TASK GOAL: Reproduce, please, only the lines from the first line below to the line containing "u) : Turn s u", inclusive.

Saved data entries
>>>

/-- One turn of the channels, the start queue and the units, or a chain of them. -/
inductive Turn : State → State → Prop where
  | beside {s t : State} (h : ledger t = ledger s) : Turn s t
  | trans {s t u : State} (h : Turn s t) (h' : Turn t u) : Turn s u
  /-- An event of the channels (R74 to R96). -/
  | fans (f : Channel → Eff) {s : State} (h : ∀ c, ChannelEvent c (f c)) : Turn s (fanEvent f s)
  | look (s : State) : Turn s (look s)
  /-- A settle expiry (R89). -/
  | settle (n : Nat) (s : State) : Turn s (settleExpired n s)
  /-- The counts of the entries (R105, R119, R120). -/
  | recounted (q : List QueueEntry) {s : State} (h : List.Forall₂ Recounted s.queue q) : Turn s { s with queue := q }
  /-- Timers, counts and manual setpoints of the channels (R74, R83, R98, R179). -/
  | channels (g : Channel → Channel) {s : State} (h : ∀ c, SameEntry c (g c)) : Turn s { s with channels := s.channels.map g }
  /-- Provisional channels made for drives (R144). -/
  | made (addresses : List Nat) {s : State} (h : s.failsafe = true) :
      Turn s { s with channels := addresses.foldl addProvisional s.channels }
  /-- Records staged, loading begun or abandoned (R170, R172, R174). -/
  | staged (mode : Mode) (staging : Option Staging) {s : State} (hmode : mode.scheduled = s.mode.scheduled)
      (h : StagedFans s.staging → StagedFans staging) : Turn s { s with mode := mode, staging := staging }
  /-- Tables that are made anew by a commit, a RESTART or a reset (R22, R178, R180 to R182). -/
  | anew {s t : State} (h : Emptied t) (hsorted : s.unitsOk → sorted Channel.number t.channels)
      (hlimits : s.queueOk → t.reduced ≤ t.budget ∧ ∀ c ∈ t.channels, c.record.cost ≤ t.budget) : Turn s t

theorem Turn.refl (s : State) : Turn s s := .beside rfl

/-- A change of what the law does not read, before a turn. -/
theorem Turn.after {s t u : State} (h' : Turn t u) (h : ledger t = ledger s) : Turn s u := .trans (.beside h) h'

theorem ledger_inj {s t : State} (h : ledger t = ledger s) :
    (t.mode.scheduled = s.mode.scheduled ∧ t.active = s.active ∧ t.staging = s.staging)
      ∧ t.channels = s.channels ∧ t.queue = s.queue ∧ t.held = s.held := by
  simpa only [ledger, Prod.mk.injEq] using h

/-! ## The books -/

/-- The books, with what each channel and the staged records keep by themselves (R105, R106, R171). -/
theorem units_congr {s t : State} (hstaging : t.staging = s.staging) (hchannels : t.channels = s.channels)
    (hqueue : t.queue.map entryKey = s.queue.map entryKey) (hheld : t.held = s.held) (h : s.unitsOk) : t.unitsOk := by
  rw [unitsOk_iff] at h ⊢
  unfold Books at h ⊢
  rwa [hstaging, hchannels, hqueue, hheld]

theorem SameEntry.holdingOk {c d : Channel} (h : SameEntry c d) (hok : c.holdingOk) : d.holdingOk := by
  obtain ⟨-, hstate, -, hholding, hsettle⟩ := h
  unfold Channel.holdingOk at hok ⊢
  rwa [hstate, hholding, hsettle]

theorem channels_units {g : Channel → Channel} {s : State} (hg : ∀ c, SameEntry c (g c)) (h : s.unitsOk) :
    State.unitsOk { s with channels := s.channels.map g } := by
  obtain ⟨⟨hheld, hsorted, hperm, hfree⟩, hok, hstaged⟩ := (unitsOk_iff s).mp h
  have hnumber (c : Channel) : (g c).number = c.number := congrArg FanRecord.channel (hg c).1
  have hunits (c : Channel) : unitsOf (g c) = unitsOf c := by
    obtain ⟨hrecord, -, -, hholding, -⟩ := hg c
    rw [unitsOf, hrecord, hholding, unitsOf]
  have hwaits (c : Channel) : waitOf (g c) = waitOf c := by
    obtain ⟨hrecord, hstate, -⟩ := hg c
    rw [waitOf, hnumber, hrecord, hstate, waitOf]
  refine (unitsOk_iff _).mpr ⟨⟨?_, sorted_map hnumber hsorted, ?_, ?_⟩, ?_, hstaged⟩
  · rw [List.map_map]
    exact hheld.trans (congrArg List.sum (List.map_congr_left fun c _ => (hunits c).symm))
  · rw [List.flatMap_map]
    exact hperm.trans (.of_eq (List.flatMap_congr fun c _ => (hwaits c).symm))
  · refine List.forall_mem_map.mpr fun c hc => ?_
    obtain ⟨-, hstate, -, hholding, -⟩ := hg c
    rw [hstate, hholding]
    exact hfree c hc
  · exact List.forall_mem_map.mpr fun c hc => (hg c).holdingOk (hok c hc)

/-- Channels as a look leaves them hold and wait as they should. -/
theorem granted_holdingOk {s t : State} (hgranted : ∀ d ∈ t.channels, ∃ c ∈ s.channels, Granted c d)
    (hok : ∀ c ∈ s.channels, c.holdingOk) : ∀ d ∈ t.channels, d.holdingOk := by
  intro d hd
  obtain ⟨c, hc, hgrant⟩ := hgranted d hd
  exact hgrant.holdingOk (hok c hc)

theorem staging_of_fan {s t : State} (h : FanStep s t) : t.staging = s.staging := by
  obtain ⟨-, -, -, -, -, hstaging, -⟩ := h.work.keeps
  exact hstaging

theorem look_units {s : State} (h : s.unitsOk) : (look s).unitsOk := by
  obtain ⟨hbooks, hok, hstaged⟩ := (unitsOk_iff s).mp h
  obtain ⟨hbooks', hgranted⟩ := look_books hbooks
  exact (unitsOk_iff _).mpr ⟨hbooks', granted_holdingOk hgranted hok, by rwa [staging_of_fan (look_fan s)]⟩

theorem fanEvent_units {f : Channel → Eff} {s : State} (hbooks : Books s) (hstaged : StagedFans s.staging)
    (h : ∀ c ∈ s.channels, SameHolder c (f c).ch ∧ Reported c (f c) ∧ (f c).ch.holdingOk) : (fanEvent f s).unitsOk := by
  obtain ⟨hbooks', hgranted⟩ := fanEvent_books hbooks h
  refine (unitsOk_iff _).mpr ⟨hbooks', fun d hd => ?_, by rwa [staging_of_fan (fanEvent_fan f s)]⟩
  obtain ⟨c, hc, hgrant⟩ := hgranted d hd
  exact hgrant.holdingOk (h c hc).2.2

theorem made_units (addresses : List Nat) {s : State} (h : s.unitsOk) :
    State.unitsOk { s with channels := addresses.foldl addProvisional s.channels } := by
  obtain ⟨hbooks, hok, hstaged⟩ := (unitsOk_iff s).mp h
  obtain ⟨hbooks', hok'⟩ := provisional_books addresses hbooks hok
  exact (unitsOk_iff _).mpr ⟨hbooks', hok', hstaged⟩

/-- Channels just made are in SYNC and hold nothing (R74). -/
theorem fresh_idle {c : Channel} (h : Fresh c) : waitOf c = [] ∧ unitsOf c = 0 ∧ c.holding = false ∧ c.holdingOk := by
  rw [h]
  exact ⟨rfl, rfl, rfl, nofun, fun _ => rfl, nofun⟩

theorem emptied_units {t : State} (h : Emptied t) (hsorted : sorted Channel.number t.channels) : t.unitsOk := by
  obtain ⟨hqueue, hheld, hstaging, hfresh⟩ := h
  have hunits : t.channels.map unitsOf = t.channels.map fun _ => 0 :=
    List.map_congr_left fun c hc => (fresh_idle (hfresh c hc)).2.1
  have hwaits : t.channels.flatMap waitOf = [] := List.flatMap_eq_nil_iff.mpr fun c hc => (fresh_idle (hfresh c hc)).1
  refine (unitsOk_iff t).mpr ⟨⟨?_, hsorted, ?_, fun c hc _ => ?_⟩, fun c hc => ?_, ?_⟩
  · rw [hheld, hunits]
    simp
  · rw [hqueue, hwaits]
    exact .nil
  · exact (fresh_idle (hfresh c hc)).2.2.1
  · exact (fresh_idle (hfresh c hc)).2.2.2
  · rw [hstaging]
    exact nofun

/-! ## Settle expiries (R89, R118) -/

/-- A channel once the units of a holding are returned and the queue has been looked at: the one whose holding ended, or another. -/
theorem mem_settled {c d : Channel} {s : State} (h : s.unitsOk) (hc : c ∈ s.channels) (hholding : c.holding = true)
    (hd : d ∈ (look (returned c.number c.record.cost s)).channels) :
    (d.number = c.number ∧ d.holding = false ∧ d.settle = none) ∨ (d.number ≠ c.number ∧ d.holdingOk) := by
  obtain ⟨hbooks, hok, -⟩ := (unitsOk_iff s).mp h
  obtain ⟨b, hb, hgrant⟩ := (look_books (returned_books hc hholding hbooks)).2 d hd
  obtain ⟨-, hsorted, -, hfree⟩ := hbooks
  obtain ⟨a, ha, rfl⟩ := mem_modify.mp hb
  by_cases hnumber : a.number = c.number
  · rw [if_pos hnumber] at hgrant
    have hnot : (endHolding a).state ≠ .queued := fun hq => by
      obtain rfl : a = c := sorted_unique hsorted ha hc hnumber
      have hnone := hfree a ha hq
      rw [hholding] at hnone
      cases hnone
    obtain rfl : d = endHolding a := hgrant.resolve_right fun hq => hnot hq.1
    exact .inl ⟨hnumber, rfl, rfl⟩
  · rw [if_neg hnumber] at hgrant
    refine .inr ⟨?_, hgrant.holdingOk (hok a ha)⟩
    rcases hgrant with rfl | ⟨-, rfl⟩
    · exact hnumber
    · exact hnumber

/-- The event of a settle expiry, once its units are returned: booked for every channel, and its class told. -/
theorem afterSettle_event {c : Channel} {s : State} (h : s.unitsOk) (hc : c ∈ s.channels) (hholding : c.holding = true) :
    ∀ d ∈ (look (returned c.number c.record.cost s)).channels,
      SameHolder d (if d.number = c.number then afterSettle d else .quiet d).ch
        ∧ Reported d (if d.number = c.number then afterSettle d else .quiet d)
        ∧ (if d.number = c.number then afterSettle d else .quiet d).ch.holdingOk
        ∧ ClassTold d (if d.number = c.number then afterSettle d else .quiet d) := by
  intro d hd
  rcases mem_settled h hc hholding hd with ⟨hnumber, hfree, hsettle⟩ | ⟨hnumber, hok⟩
  · obtain ⟨hholder, hreported, hok, -⟩ := afterSettle_booked ⟨.normal, 0, none⟩ hfree hsettle
    rw [if_pos hnumber]
    exact ⟨hholder, hreported, hok, (afterSettle_sameClass d).told⟩
  · rw [if_neg hnumber]
    exact ⟨.refl d, reported_quiet rfl .rfl, hok, (stay_sameClass d).told⟩

theorem settled_units {c : Channel} {s : State} (h : s.unitsOk) (hc : c ∈ s.channels) (hholding : c.holding = true) :
    (fanEventAt c.number afterSettle (look (returned c.number c.record.cost s))).unitsOk := by
  obtain ⟨hbooks, -, hstaged⟩ := (unitsOk_iff s).mp h
  refine fanEvent_units (look_books (returned_books hc hholding hbooks)).1 ?_ fun d hd => ?_
  · rw [staging_of_fan (look_fan _)]
    exact hstaged
  · obtain ⟨hholder, hreported, hok, -⟩ := afterSettle_event h hc hholding d hd
    exact ⟨hholder, hreported, hok⟩

theorem settled_queueOk {c : Channel} {s : State} (h : s.unitsOk) (hqueue : s.queueOk) (hc : c ∈ s.channels)
    (hholding : c.holding = true) : (fanEventAt c.number afterSettle (look (returned c.number c.record.cost s))).queueOk := by
  obtain ⟨hbooks, -, -⟩ := (unitsOk_iff s).mp h
  have hreturned := returned_books hc hholding hbooks
  have hqueue' : (returned c.number c.record.cost s).queueOk := by
    refine queueOk_of_channels (Nat.sub_le _ _) (fun d hd => ?_) hqueue
    obtain ⟨b, hb, rfl⟩ := mem_modify.mp hd
    refine ⟨b, hb, ?_⟩
    split <;> exact ⟨rfl, rfl⟩
  refine fanEvent_queueOk (look_books hreturned).1 (look_keeps hreturned hqueue') fun d hd => ?_
  obtain ⟨hholder, hreported, -, htold⟩ := afterSettle_event h hc hholding d hd
  exact ⟨hholder, hreported, htold⟩

/-- A settle expiry changes nothing, or ends a holding. -/
theorem settleExpired_cases (n : Nat) {s : State} (h : s.unitsOk) : settleExpired n s = s
    ∨ ∃ c ∈ s.channels, c.holding = true
      ∧ settleExpired n s = fanEventAt c.number afterSettle (look (returned c.number c.record.cost s)) := by
  obtain ⟨-, hok, -⟩ := (unitsOk_iff s).mp h
  unfold settleExpired
  split
  · exact .inl rfl
  next c hlookup =>
    obtain ⟨hc, rfl⟩ := lookup_mem hlookup
    split
    next hdue => exact .inr ⟨c, hc, (hok c hc).1 (isSome_of_due hdue), rfl⟩
    · exact .inl rfl

/-! ## Every turn keeps the books -/

theorem recounted_map {β : Type} {p : QueueEntry → β} (hp : ∀ e f, Recounted e f → p f = p e) {q r : List QueueEntry}
    (h : List.Forall₂ Recounted q r) : r.map p = q.map p := by
  induction h with
  | nil => rfl
  | cons hef _ ih => rw [List.map_cons, List.map_cons, hp _ _ hef, ih]

theorem turn_units {s t : State} (h : Turn s t) : s.unitsOk → t.unitsOk := by
  induction h with
  | beside h =>
    obtain ⟨⟨-, -, hstaging⟩, hchannels, hqueue, hheld⟩ := ledger_inj h
    exact units_congr hstaging hchannels (by rw [hqueue]) hheld
  | trans _ _ ih ih' => exact ih' ∘ ih
  | fans f h =>
    intro hs
    obtain ⟨hbooks, hok, hstaged⟩ := (unitsOk_iff _).mp hs
    refine fanEvent_units hbooks hstaged fun c hc => ?_
    obtain ⟨hholder, hreported, hkept⟩ := (h c).booked
    exact ⟨hholder, hreported, hkept (hok c hc)⟩
  | look s => exact look_units
  | settle n s =>
    intro hs
    rcases settleExpired_cases n hs with hsame | ⟨c, hc, hholding, hsettled⟩
    · rwa [hsame]
    · rw [hsettled]
      exact settled_units hs hc hholding
  | recounted q h =>
    refine units_congr rfl rfl (recounted_map (fun e f hef => ?_) h) rfl
    obtain ⟨hchannel, -, hcost, -⟩ := hef
    rw [entryKey, hchannel, hcost, entryKey]
  | channels g h => exact channels_units h
  | made addresses h => exact made_units addresses
  | staged mode staging hmode h =>
    intro hs
    obtain ⟨hbooks, hok, hstaged⟩ := (unitsOk_iff _).mp hs
    exact (unitsOk_iff _).mpr ⟨hbooks, hok, h hstaged⟩
  | anew h hsorted => exact fun hs => emptied_units h (hsorted hs)

/-! ## Every turn keeps the law of the queue -/

theorem queueOk_congr {s t : State} (hmode : t.mode.scheduled = s.mode.scheduled) (hactive : t.active = s.active)
    (hchannels : t.channels = s.channels) (hqueue : t.queue = s.queue) (hheld : t.held = s.held) (h : s.queueOk) : t.queueOk := by
  obtain ⟨hbudget, hreduced⟩ := budget_congr hmode hactive
  unfold State.queueOk at h ⊢
  rwa [hbudget, hreduced, hchannels, hqueue, hheld]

<<<

TASK SOLUTION:
/-- One turn of the channels, the start queue and the units, or a chain of them. -/
inductive Turn : State → State → Prop where
  | beside {s t : State} (h : ledger t = ledger s) : Turn s t
  | trans {s t u : State} (h : Turn s t) (h' : Turn t u) : Turn s u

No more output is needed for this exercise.